Lo que se usa para freír es el plátano macho, más grande, firme y con mucho menos azúcar. Este puede ser verde -para hacer tostones o mariquitas- o maduro, cortado en rodajas, frito y salado. Este toque es clave para que el plato no quede con el sabor pegajoso y dulce que da el plátano que todos conocemos aquí.

Tostones y mariquitas: la tradición caribeña

Los tostones son rodajas de plátano verde fritas y aplastadas, crujientes y saladas, que en España no son muy conocidas con ese nombre pero que forman parte esencial de la gastronomía cubana.

Las mariquitas son el equivalente a las palomitas o patatas chips, hechas también con plátano macho y que aportan un contraste excelente con el arroz y la carne.

La confusión del plátano dulce

Freír el plátano dulce de Canarias da un resultado muy diferente, una textura y sabor que no encaja con la tradición cubana y que a menudo se confunde con el auténtico arroz a la cubana. Esta diferencia es uno de los puntos que más sorprenden cuando se analiza el plato desde una perspectiva más genuina.

Si te interesa conocer mejor el arroz y sus técnicas, este artículo puede resultar muy útil.

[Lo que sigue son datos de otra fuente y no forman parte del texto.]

/-- An audit record changes no active value. -/
theorem audit_act (s : State) (code fn : Nat) (spdm : Bool) (status detail : Nat) :
    (audit s code fn spdm status detail).regs.act = s.regs.act := by
  unfold audit
  dsimp only
  split
  · split <;> rfl
  · split
    · split
      · split <;> rfl
      · rfl
    · rfl

/-! Loads (R636 to R638). -/

section
variable {s : State} {v : Word}

/-- The image that SPL_LOAD_ADDR names is taken, and waits for domain 62. -/
def loadTaken (u : State) : State :=
  (set (demandDom u 62) Fld.splLoadStatusResult 1).onSpl fun p => { p with image := stagedImage u (imageAddr u) }

theorem exec_stageplotLoad_takes (hr : reaches s 0 Fld.splLoadCtlLoad.off = true) (hb : bit v 0 = true)
    (hroom : auditRoom (commandWord s 0 Fld.splLoadCtlLoad.off v) = true)
    (hidle : get (commandWord s 0 Fld.splLoadCtlLoad.off v) Fld.splLoadStatusResult ∉ [1, 6]) :
    exec (.stageplotLoad v) s = .next (loadTaken (commandWord s 0 Fld.splLoadCtlLoad.off v)) :=
  congrArg Host.Outcome.next (if_pos (by rw [hr, hb, hroom, decide_eq_true hidle]; rfl))

theorem exec_stageplotLoad_busy
    (hbusy : get (commandWord s 0 Fld.splLoadCtlLoad.off v) Fld.splLoadStatusResult ∈ [1, 6]) :
    exec (.stageplotLoad v) s = .next (commandWord s 0 Fld.splLoadCtlLoad.off v) :=
  congrArg Host.Outcome.next (if_neg (by rw [decide_eq_false (not_not.2 hbusy)]; simp))

theorem loadTaken_image (u : State) : get (loadTaken u) Fld.splLoadStatusResult = 1 ∧
    (loadTaken u).spl.image = stagedImage u (imageAddr u) ∧ (loadTaken u).spl.shadow = u.spl.shadow ∧
    (loadTaken u).mdw = u.mdw := by
  unfold loadTaken
  refine ⟨?_, ?_, ?_, demandDom_mdw u 62⟩
  · rw [get_onSpl]
    exact get_set_of_lt _ Fld.splLoadStatusResult 1 (by decide)
  · rw [State.onSpl_spl]
  · rw [State.onSpl_spl, set_spl, demandDom_spl]

theorem stageplotLoadDone_idle (h : get s Fld.splLoadStatusResult ≠ 1) : exec .stageplotLoadDone s = .next s :=
  congrArg Host.Outcome.next (if_pos h)

theorem stageplotLoadDone_waits (h : get s Fld.splLoadStatusResult = 1) (hdark : domLit s 62 = false) :
    exec .stageplotLoadDone s = .next (demandDom s 62) := by
  change execStageplotLoadDone s = _
  simp [execStageplotLoadDone, h, hdark]

/-- The image taken in is let go. -/
def imageGone (s : State) : State := s.onSpl fun p => { p with image := [] }

/-- RESULT and FIRST_BAD of a load. -/
def loadResult (s : State) (r b : Nat) : State :=
  set (set (imageGone s) Fld.splLoadStatusResult r) Fld.splLoadStatusFirstBad b

theorem exec_stageplotLoadDone_refuses {r b : Nat} (h : get s Fld.splLoadStatusResult = 1) (hlit : domLit s 62 = true)
    (hbad : imageVerdict s s.spl.image = some (r, b)) :
    exec .stageplotLoadDone s = .next (audit (advance (loadResult s r b)) 7 0 false stOk r) := by
  change execStageplotLoadDone s = _
  simp [execStageplotLoadDone, loadResult, imageGone, h, hlit, hbad]

theorem exec_stageplotLoadDone_verified {p : Plot} (h : get s Fld.splLoadStatusResult = 1) (hlit : domLit s 62 = true)
    (hgood : imageVerdict s s.spl.image = none) (hp : plotFrom s.spl.image = some p) :
    exec .stageplotLoadDone s = .next (putShadow (audit (loadResult s 2 0) 7 0 false stOk 2) p) := by
  change execStageplotLoadDone s = _
  simp [execStageplotLoadDone, loadResult, imageGone, h, hlit, hgood, hp]

theorem stageplotLoadDone_refuses {r b : Nat} (h : get s Fld.splLoadStatusResult = 1) (hlit : domLit s 62 = true)
    (hbad : imageVerdict s s.spl.image = some (r, b)) : ∃ t, exec .stageplotLoadDone s = .next t ∧
      get t Fld.splLoadStatusResult = r % 2 ^ Fld.splLoadStatusResult.width ∧
      get t Fld.splLoadStatusFirstBad = b % 2 ^ Fld.splLoadStatusFirstBad.width ∧ t.spl = (imageGone s).spl ∧ t.stm = s.stm := by
  refine ⟨_, exec_stageplotLoadDone_refuses h hlit hbad, ?_, ?_, audit_spl _ _ _ _ _ _, audit_stm _ _ _ _ _ _⟩
  · rw [get_audit _ _ _ _ _ _ _ (by decide), get_advance]
    exact (get_set_other _ Fld.splLoadStatusResult Fld.splLoadStatusFirstBad _ (by decide)).trans (get_set_same _ _ _)
  · rw [get_audit _ _ _ _ _ _ _ (by decide), get_advance]
    exact get_set_same _ _ _

/-- What no register write changes, a new shadow changes only in `Spl.shadow`. -/
theorem putShadow_parts (s : State) (p : Plot) :
    (putShadow s p).spl = { s.spl with shadow := some p } ∧ (putShadow s p).regs.act = s.regs.act := by
  have hmarks (u : State) : (rxMarks u p).regs.act = u.regs.act := by
    unfold rxMarks
    refine foldl_keeps (·.regs.act) _ (fun _ _ => ?_) _ u
    rfl
  have hmarksSpl (u : State) : (rxMarks u p).spl = u.spl := (rxMarks_fp rfl u p (Fp.refl 1 u)).spl rfl
  unfold putShadow
  constructor
  · refine congrArg (fun x : Spl => { x with shadow := some p }) ?_
    refine (foldl_keeps (·.spl) _ (fun u x => ?_) _ _).trans (hmarksSpl _)
    split <;> rfl
  · refine (foldl_keeps (·.regs.act) _ (fun u x => ?_) _ _).trans (hmarks _)
    split <;> rfl

/-- The registers that show the shadow after a load (R638). -/
theorem putShadow_shown (s : State) (p : Plot) : get (putShadow s p) Fld.splShadowIdV = p.planId % 2 ^ 32 ∧
    get (putShadow s p) Fld.splShadowSeqV = p.seq % 2 ^ 32 ∧ get (putShadow s p) Fld.splSwapStatusDirty = 0 := by
  unfold putShadow
  refine ⟨?_, ?_, get_set_same _ Fld.splSwapStatusDirty 0⟩
  · rw [get_set_other _ _ _ _ (by decide), get_set_other _ _ _ _ (by decide)]
    exact get_set_same _ Fld.splShadowIdV _
  · rw [get_set_other _ _ _ _ (by decide)]
    exact get_set_same _ Fld.splShadowSeqV _

theorem stageplotLoadDone_verified {p : Plot} (h : get s Fld.splLoadStatusResult = 1) (hlit : domLit s 62 = true)
    (hgood : imageVerdict s s.spl.image = none) (hp : plotFrom s.spl.image = some p) : ∃ t, exec .stageplotLoadDone s = .next t ∧
      t.spl.shadow = some p ∧ t.spl.active = s.spl.active ∧ get t Fld.splShadowIdV = p.planId % 2 ^ 32 ∧
      get t Fld.splShadowSeqV = p.seq % 2 ^ 32 ∧ get t Fld.splSwapStatusDirty = 0 ∧ t.regs.act = s.regs.act := by
  obtain ⟨hspl, hact⟩ := putShadow_parts (audit (loadResult s 2 0) 7 0 false stOk 2) p
  obtain ⟨hid, hseq, hdirty⟩ := putShadow_shown (audit (loadResult s 2 0) 7 0 false stOk 2) p
  rw [audit_spl] at hspl
  exact ⟨_, exec_stageplotLoadDone_verified h hlit hgood hp, by rw [hspl], by rw [hspl]; rfl, hid, hseq, hdirty,
    hact.trans (audit_act _ _ _ _ _ _)⟩

end

/-! Swaps (R640, R644, R648, R664). -/

theorem setSwapState_spl (s : State) (v : Nat) : (setSwapState s v).spl = s.spl :=
  (setSwapState_fp rfl s v (Fp.refl 1 s)).spl rfl

theorem get_setSwapState_other (s : State) (v : Nat) (f : Fld) (h : f.key ≠ Fld.splSwapStatusState.key) :
    get (setSwapState s v) f = get s f := by
  unfold setSwapState
  split
  · rfl
  · exact get_set_other _ _ _ _ h

/-- A swap just made reads SWAPPING on (R11, R645). -/
theorem get_setSwapState_swapping {s : State} (v : Nat) (h : swapping s = true) :
    get (setSwapState s v) Fld.splSwapStatusState = 2 := by
  rw [setSwapState, if_pos h]
  simp only [swapping, Bool.and_eq_true, decide_eq_true_eq] at h
  exact h.1

theorem get_setSwapState_settled {s : State} {v : Nat} (h : swapping s = false) (hv : v < 8) :
    get (setSwapState s v) Fld.splSwapStatusState = v := by
  rw [setSwapState, h, if_neg Bool.false_ne_true]
  exact get_set_of_lt _ Fld.splSwapStatusState v hv

section
variable {s : State} {n f : Nat}

/-- The schedule is withdrawn. -/
def swapWithdrawn (s : State) : State := (setSwapState s 0).onSpl fun p => { p with swapAt := none }

theorem cancelSwap_before (h : s.spl.swapAt = some (n, f)) (hst : s.st < launchSt s n) : cancelSwap s = swapWithdrawn s := by
  simp [cancelSwap, swapWithdrawn, h, hst]

theorem cancelSwap_launched (h : s.spl.swapAt = some (n, f)) (hst : launchSt s n ≤ s.st) : cancelSwap s = s := by
  simp [cancelSwap, h, Nat.not_lt.2 hst]

theorem cancelSwap_unscheduled (h : s.spl.swapAt = none) : cancelSwap s = s := by
  simp [cancelSwap, h]

/-- A withdrawal, whether or not it comes in time, concerns the schedule alone. -/
theorem cancelSwap_cases (s : State) : cancelSwap s = s ∨ cancelSwap s = swapWithdrawn s := by
  rcases h : s.spl.swapAt with _ | ⟨n, f⟩
  · exact .inl (cancelSwap_unscheduled h)
  · rcases Nat.lt_or_ge s.st (launchSt s n) with hst | hst
    · exact .inr (cancelSwap_before h hst)
    · exact .inl (cancelSwap_launched h hst)

theorem swapWithdrawn_active (s : State) : (swapWithdrawn s).spl.active = s.spl.active := by
  rw [swapWithdrawn, State.onSpl_spl, setSwapState_spl]

theorem cancelSwap_active (s : State) : (cancelSwap s).spl.active = s.spl.active := by
  rcases cancelSwap_cases s with h | h
  · rw [h]
  · rw [h, swapWithdrawn_active]

theorem get_cancelSwap_other (s : State) (f : Fld) (h : f.key ≠ Fld.splSwapStatusState.key) : get (cancelSwap s) f = get s f := by
  rcases cancelSwap_cases s with hc | hc
  · rw [hc]
  · rw [hc]
    exact get_setSwapState_other s 0 f h

end

section
variable {s : State} {v : Word}

/-- What a REQ of function 0 does after its word and the withdrawal that the same word may ask (R640, R664). -/
def swapAsked (u : State) : State :=
  if u.spl.scene.isSome || u.spl.passed.isSome then swapRefused u 5 0
  else if launchSt u (swapCue u) ≤ u.st ∧ get u Fld.splSwapAtLoV + get u Fld.splSwapAtHiV ≠ 0 then swapRefused u 4 0
  else (setSwapState u 1).onSpl fun p => { p with swapAt := some (swapCue u, 0) }

theorem exec_swapReq (hr : reaches s 0 Fld.splSwapCtlReq.off = true) (hb : bit v 0 = true) :
    exec (.swapReq 0 v) s = .next (swapAsked (if bit v 1 then cancelSwap (commandWord s 0 Fld.splSwapCtlReq.off v)
      else commandWord s 0 Fld.splSwapCtlReq.off v)) := by
  change execSwapReq 0 v s = _
  simp [execSwapReq, swapAsked, hr, hb]

theorem swapReq_other_function {fn : Fin 128} (h : fn.val ≠ 0) : exec (.swapReq fn v) s = .next s :=
  congrArg Host.Outcome.next (if_pos h)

El nombre y su identidad cultural

A pesar de todo, no hay que renunciar al nombre "arroz a la cubana". Este ya forma parte de la cultura gastronómica española y discutirlo puede ser una batalla perdida.

Es recomendable probar la receta auténtica, con picadillo y plátano macho, acompañada de una fresca ensalada de tomate y aguacate. Y si sobra picadillo, es un excelente aliado para presumir de táper en el trabajo al día siguiente.

Un plato con historia y viajes

La historia del arroz a la cubana está llena de adaptaciones e influencias que reflejan la complejidad cultural de la cocina caribeña y española. Desde el siglo XIX, cuando Samuel Hazard describió un desayuno en Cuba con huevo frito y tomate, hasta hoy, el plato ha evolucionado.

Esta evolución ha creado un clásico que, aunque no sea fiel al origen cubano, es un símbolo de la cocina popular en España y Canarias.

¿Por qué seguir disfrutándolo?

El nombre quizás engaña, pero el placer del arroz a la cubana es real. Tanto si lo preparas con picadillo y plátano macho como con la versión más sencilla, el plato sigue siendo un homenaje a la combinación de arroces, tomate y huevo frito que tantos recuerdos despierta.

La realidad es que este plato, con su salsa de tomate que lo cubre todo y la carne picada que le da cuerpo, sigue siendo uno de los clásicos más queridos, con identidad propia y sabor inconfundible.